Jobs are created by entrepreneurs, companies and other entities. Including non profits and state / municipal public entities which, by definition, frequently have nothing to do with the Federal Government.


Sure, they sometimes respond to incentives (like the green energy subsidies passed during the Obama administration) but it’s not surprising if these are temporary or distorting rather than sustainable. The economic cycle creates (or destroys) more jobs in any case.


Another deception I frequently encounter is about globalization and industrial policy. Crafting a real industrial policy to re-onshore manufacturing jobs in America (or anywhere else) is a process that requires decades of concerted and systematic effort as well as policies that cut across multiple government department and economic sectors. We don’t have that. We are not working towards that. We don’t understand it. Our society is not prepared for it. Our politicians cannot comprehend it and would never accept the political cost of it.

Industrial policy does require tariff policies but also requires a focus on long-term profitability and competence that is built up over economic cycles. It requires major investments in education and training, market observation, logisitcs, worker competitiveness, innovation and other factors.

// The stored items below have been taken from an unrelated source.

-- ==== Sys2Proof/Machine/Operands.lean ====
section
/-! DEFINITION. The operands of requests: TYPE and status codes, the format step that reads a request's payload (R168, R183), the key
step (R1), the store gate (R21) and the handle step (R24). -/

namespace Sys2Proof.Machine

/-! ### Status codes (R181) -/

/-- The STATUS of a reply. -/
inductive Status where
  | ok
  | accepted
  | badType
  | badFormat
  | badKey
  | reservedKey
  | tooLong
  | notFound
  | keyHeld
  | dirFull
  | storeFull
  | noContext
  | badHandle
  | txnState
  | txnFull
  | poolFull
  | watchFull
  | queueFull
  | powerLow
  | readOnly
  | notReady
  | busy
  | isProtected
  | frozen
  | zoneOverlap
  | frozenPresent
  deriving DecidableEq, Repr

/-- The code of a status (R181). -/
def Status.code : Status → Byte
  | .ok => 0x00
  | .accepted => 0x01
  | .badType => 0x10
  | .badFormat => 0x11
  | .badKey => 0x12
  | .reservedKey => 0x13
  | .tooLong => 0x14
  | .notFound => 0x20
  | .keyHeld => 0x21
  | .dirFull => 0x22
  | .storeFull => 0x23
  | .noContext => 0x30
  | .badHandle => 0x31
  | .txnState => 0x32
  | .txnFull => 0x33
  | .poolFull => 0x34
  | .watchFull => 0x35
  | .queueFull => 0x40
  | .powerLow => 0x41
  | .readOnly => 0x42
  | .notReady => 0x43
  | .busy => 0x44
  | .isProtected => 0x50
  | .frozen => 0x51
  | .zoneOverlap => 0x52
  | .frozenPresent => 0x53

/-- The first check of a list that refuses decides the status; none passes them all (section 10.1). -/
def firstRefusal (checks : List (Option Status)) : Option Status :=
  checks.findSome? id

/-- A check that refuses with a status where its condition holds. -/
def refuseIf (condition : Bool) (status : Status) : Option Status :=
  if condition then some status else none

/-! ### Which step takes a request (section 10.9, R168; log entry 13) -/

/-- The request steps of the table. -/
inductive Row where
  | hello
  | stat
  | sectors
  | linkstat
  | readCommitted
  | readOwn
  | list
  | write
  | delete
  | begin
  | stage
  | unstage
  | commit
  | abort
  | txninfo
  | watchAdd
  | watchRemove
  | watchClear
  | notices
  | zones
  | zoneSetDefine
  | zoneSetClear
  | reclaim
  | format
  | badType
  deriving DecidableEq, Repr

/-- The step that takes a request, by its TYPE and, for READ, WATCH and ZONE_SET, its view or op byte. A request whose view or op byte
is missing or unassigned, which the format step refuses, is taken by READ_COMMITTED, WATCH_ADD or ZONE_SET_DEFINE (R183). -/
def Request.row (r : Request) : Row :=
  match r.typ.toNat with
  | 0x01 => .hello
  | 0x02 => .stat
  | 0x03 => .sectors
  | 0x04 => .linkstat
  | 0x10 => if r.payload[2]? = some 1 then .readOwn else .readCommitted
  | 0x11 => .list
  | 0x12 => .write
  | 0x13 => .delete
  | 0x20 => .begin
  | 0x21 => .stage
  | 0x22 => .unstage
  | 0x23 => .commit
  | 0x24 => .abort
  | 0x25 => .txninfo
  | 0x30 => if r.payload[0]? = some 1 then .watchRemove else if r.payload[0]? = some 2 then .watchClear else .watchAdd
  | 0x31 => .notices
  | 0x38 => .zones
  | 0x39 => if r.payload[1]? = some 1 then .zoneSetClear else .zoneSetDefine
  | 0x3A => .reclaim
  | 0x3F => .format
  | _ => .badType

/-! ### The format step (R168, R183) -/

/-- A request with no payload. -/
def parseEmpty : List Byte → Except Status Unit
  | [] => .ok ()
  | _ => .error .badFormat

/-- HELLO and NOTICES: a mask with its three high bits clear. -/
def parseMask : List Byte → Except Status (BitVec 5)
  | [m] => if m.extractLsb' 5 3 = 0 then .ok (m.extractLsb' 0 5) else .error .badFormat
  | _ => .error .badFormat

/-- LINKSTAT: link 0 or 1. -/
def parseLink : List Byte → Except Status Link
  | [l] => if l = 0 then .ok .link0 else if l = 1 then .ok .link1 else .error .badFormat
  | _ => .error .badFormat

/-- READ in view COMMITTED: 3 or 4 bytes; the handle is not examined. -/
def parseReadCommitted : List Byte → Except Status Key
  | [k1, k0, view] => if view = 0 then .ok (word16 k1 k0) else .error .badFormat
  | [k1, k0, view, _] => if view = 0 then .ok (word16 k1 k0) else .error .badFormat
  | _ => .error .badFormat

/-- READ in view OWN: 4 bytes, the last the handle. -/
def parseReadOwn : List Byte → Except Status (Key × Byte)
  | [k1, k0, view, h] => if view = 1 then .ok (word16 k1 k0, h) else .error .badFormat
  | _ => .error .badFormat

/-- LIST: start key and a max from 1 to 32. -/
def parseList : List Byte → Except Status (Key × Nat)
  | [k1, k0, m] => if 1 ≤ m.toNat ∧ m.toNat ≤ 32 then .ok (word16 k1 k0, m.toNat) else .error .badFormat
  | _ => .error .badFormat

/-- The value after a declared length (R168 step 3). -/
def parseValue (length : Nat) (value : List Byte) : Except Status (List Byte) :=
  if 256 < length then .error .tooLong else if value.length = length then .ok value else .error .badFormat

/-- WRITE: key, declared length, value. -/
def parseWrite : List Byte → Except Status (Key × List Byte)
  | k1 :: k0 :: l1 :: l0 :: value => (parseValue (word16 l1 l0).toNat value).map (fun v => (word16 k1 k0, v))
  | _ => .error .badFormat

/-- DELETE: a key. -/
def parseKey : List Byte → Except Status Key
  | [k1, k0] => .ok (word16 k1 k0)
  | _ => .error .badFormat

/-- BEGIN: a timeout of 0, which stands for 5000, or from 100 to 60000 ms (R25). -/
def parseBegin : List Byte → Except Status Nat
  | [t1, t0] =>
    let t := (word16 t1 t0).toNat
    if t = 0 then .ok 5000 else if 100 ≤ t ∧ t ≤ 60000 then .ok t else .error .badFormat
  | _ => .error .badFormat

/-- The change of a STAGE, from its kind byte and value (R27, R182). -/
def parseChange (kind : Byte) (value : List Byte) : Except Status Change :=
  if kind = 0 then .ok (.value value)
  else if kind = 1 ∧ value.length = 0 then .ok .delete
  else .error .badFormat

/-- STAGE: handle, key, kind, declared length, value. -/
def parseStage : List Byte → Except Status (Byte × Key × Change)
  | h :: k1 :: k0 :: kind :: l1 :: l0 :: value =>
    match parseValue (word16 l1 l0).toNat value with
    | .ok v => (parseChange kind v).map (fun c => (h, word16 k1 k0, c))
    | .error e => .error e
  | _ => .error .badFormat

/-- UNSTAGE: handle and key. -/
def parseHandleKey : List Byte → Except Status (Byte × Key)
  | [h, k1, k0] => .ok (h, word16 k1 k0)
  | _ => .error .badFormat

/-- COMMIT, ABORT and TXNINFO: a handle. -/
def parseHandle : List Byte → Except Status Byte
  | [h] => .ok h
  | _ => .error .badFormat

/-- WATCH with an op: op and key. -/
def parseWatch (op : Byte) : List Byte → Except Status Key
  | [o, k1, k0] => if o = op then .ok (word16 k1 k0) else .error .badFormat
  | _ => .error .badFormat

/-- A zone index from 0 to 7. -/
def parseIndex (i : Byte) : Except Status (Fin 8) :=
  if h : i.toNat < 8 then .ok ⟨i.toNat, h⟩ else .error .badFormat

/-- A yes/no field (R182). -/
def isYesNo (b : Byte) : Bool :=
  decide (b = 0) || decide (b = 1)

/-- ZONE_SET with op DEFINE (R136). -/
def parseZoneDefine : List Byte → Except Status (Fin 8 × Zone)
  | [i, op, l1, l0, h1, h0, w0, w1, g, f] =>
    if op = 0 ∧ (isYesNo w0 && isYesNo w1 && isYesNo g && isYesNo f) = true ∧ (word16 l1 l0).toNat ≤ (word16 h1 h0).toNat then
      (parseIndex i).map
        (fun x => (x, ⟨word16 l1 l0, word16 h1 h0, decide (w0 = 1), decide (w1 = 1), decide (g = 1), decide (f = 1)⟩))
    else .error .badFormat
  | _ => .error .badFormat

/-- ZONE_SET with op CLEAR (R136). -/
def parseZoneClear : List Byte → Except Status (Fin 8)
  | [i, op] => if op = 1 then parseIndex i else .error .badFormat
  | _ => .error .badFormat

/-! ### Key step (R1) -/

/-- An invalid key. -/
def invalidKey (k : Key) : Bool :=
  decide (k = 0x0000) || decide (k = 0xFFFF)

/-- A reserved key. -/
def reservedKey (k : Key) : Bool :=
  decide (0xFF00 ≤ k.toNat) && decide (k.toNat ≤ 0xFFFE)

/-- The key step of a request that needs a user key. -/
def userKeyStep (k : Key) : Option Status :=
  if invalidKey k then some .badKey else if reservedKey k then some .reservedKey else none

/-- The key step of UNSTAGE and WATCH, which a reserved key passes. -/
def anyKeyStep (k : Key) : Option Status :=
  refuseIf (invalidKey k) .badKey

/-! ### Store gate and supply step (R21, R145) -/

/-- The gate of the requests that READY and READ_ONLY let pass. -/
def readGate (store : Store) : Option Status :=
  match store with
  | .ready => none
  | .readOnly _ => none
  | _ => some .notReady

/-- The gate of the requests that READY alone admits. -/
def writeGate (store : Store) : Option Status :=
  match store with
  | .ready => none
  | .readOnly _ => some .readOnly
  | _ => some .notReady

/-- The gate of FORMAT. -/
def formatGate (store : Store) : Option Status :=
  match store with
  | .mounting => some .notReady
  | .formatting => some .busy
  | _ => none

/-- The supply step. -/
def supplyStep (s : Supply) : Option Status :=
  match s with
  | .normal => none
  | .low => some .powerLow

/-! ### Handle step (R24) -/

/-- The context index of a handle byte from 1 to 4. -/
def handleOf (b : Byte) : Option Handle :=
  if b = 1 then some 0 else if b = 2 then some 1 else if b = 3 then some 2 else if b = 4 then some 3 else none

/-- The context of a handle byte, where it is not FREE and the link owns it (R24). -/
def State.ownContext (s : State) (l : Link) (b : Byte) : Option (Handle × Context) :=
  match handleOf b with
  | some h => if (s.context h).owner = some l then some (h, s.context h) else none
  | none => none

/-- The handle step of TXNINFO and READ OWN, which a COMMITTING context passes. -/
def State.handleStep (s : State) (l : Link) (b : Byte) : Option Status :=
  refuseIf (s.ownContext l b).isNone .badHandle

/-- The context is COMMITTING. -/
def Context.isCommitting : Context → Bool
  | .committing .. => true
  | _ => false

/-- The handle step of STAGE, UNSTAGE, COMMIT and ABORT, which a COMMITTING context of the link ends with TXN_STATE. -/
def State.openHandleStep (s : State) (l : Link) (b : Byte) : Option Status :=
  match s.ownContext l b with
  | none => some .badHandle
  | some (_, c) => refuseIf c.isCommitting .txnState

/-- The idle timer of the context that a request names restarts, once the request has passed its format step (R38). -/
def State.touch (s : State) (l : Link) (b : Byte) : State :=
  match handleOf b with
  | some h => s.restartTimer l h
  | none => s

/-! ### Zone step (R133) -/

/-- A key lies in a zone. -/
def Zone.covers (z : Zone) (k : Key) : Bool :=
  decide (z.low.toNat ≤ k.toNat) && decide (k.toNat ≤ z.high.toNat)

/-- The zone a key lies in, if any (R131). -/
def zoneOf (table : ZoneTable) (k : Key) : Option Zone :=
  table.toList.findSome? (fun z => match z with
    | some zone => if zone.covers k then some zone else none
    | none => none)

/-- The write field of a zone for a link. -/
def Zone.writableBy (z : Zone) : Link → Bool
  | .link0 => z.link0Write
  | .link1 => z.link1Write

/-- The write check of a key for a link, with WP as sampled (R133). -/
def State.writeCheck (s : State) (l : Link) (wp : Wp) (k : Key) : Option Status :=
  match zoneOf s.zones k with
  | none => none
  | some z =>
    if z.frozen then some .frozen
    else if !z.writableBy l then some .isProtected
    else if z.guarded && decide (wp = .asserted) then some .isProtected
    else none

/-- The key's entry is LIVE. -/
def State.isLive (s : State) (k : Key) : Bool :=
  (s.lookup k).any (fun e => e.state == .live)

/-- Directory slots that a VALUE of this key would take: 1 when it is absent (R15). -/
def State.slotsFor (s : State) (k : Key) : Nat :=
  if (s.lookup k).isNone then 1 else 0

/-- The queue step (R66). -/
def State.queueStep (s : State) : Option Status :=
  refuseIf s.queueFull .queueFull

end Sys2Proof.Machine
end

Most of all, it requires cross-shareholder and stakeholder consensus.

America is not about to make this kind of commitment. American shareholder capitalism is all about maximizing executive compensation and boosting stock valuations while massaging quarterly earnings numbers. It’s all about leverage and financial engineering. American politics are all about winning the next election and getting the tens of millions of dollars from special interests to do that.

A final comment: I have seen the impact of a Chinese industrial policy in action, on the shop floor, in enterprise investment plans and at the sectoral level for 23 years now. I saw what happened to the Ethiopian, Greek and Cypriot textile sectors when China entered the GATT and the WTO.


I saw what happened when Chinese exports of finished goods on the market are at a cheaper retail price than competing product ex factory prices (no wholesale or retail margin) in Kyrgystan and Kazakhstan.

I’ve seen how, in the great re-equipping of the former Soviet Union, equipment budgets went from being 70% German and 20% Italian in the late 1990s to 70% Chinese by 2015, across multiple sectors (but not all sectors).

I’ve seen how Chinese factories now dominate the market for photovoltaic panels and certain categories of ships, and the wreckage of Greek, German and American shipyards and factories this has left behind.


China is an industrial giant that understands industrial policy and is able to make and implement strategic decisions on a 10-20 year basis. Whether we think this is fair or not, it is a fact and it’s not going to change any time soon. It says more about the success of China and our failure, rather than anything else.

Rather than condemn China, we would be better off trying to understand why our own socio-political-economic systems are such abject failures. The answers are easy to find.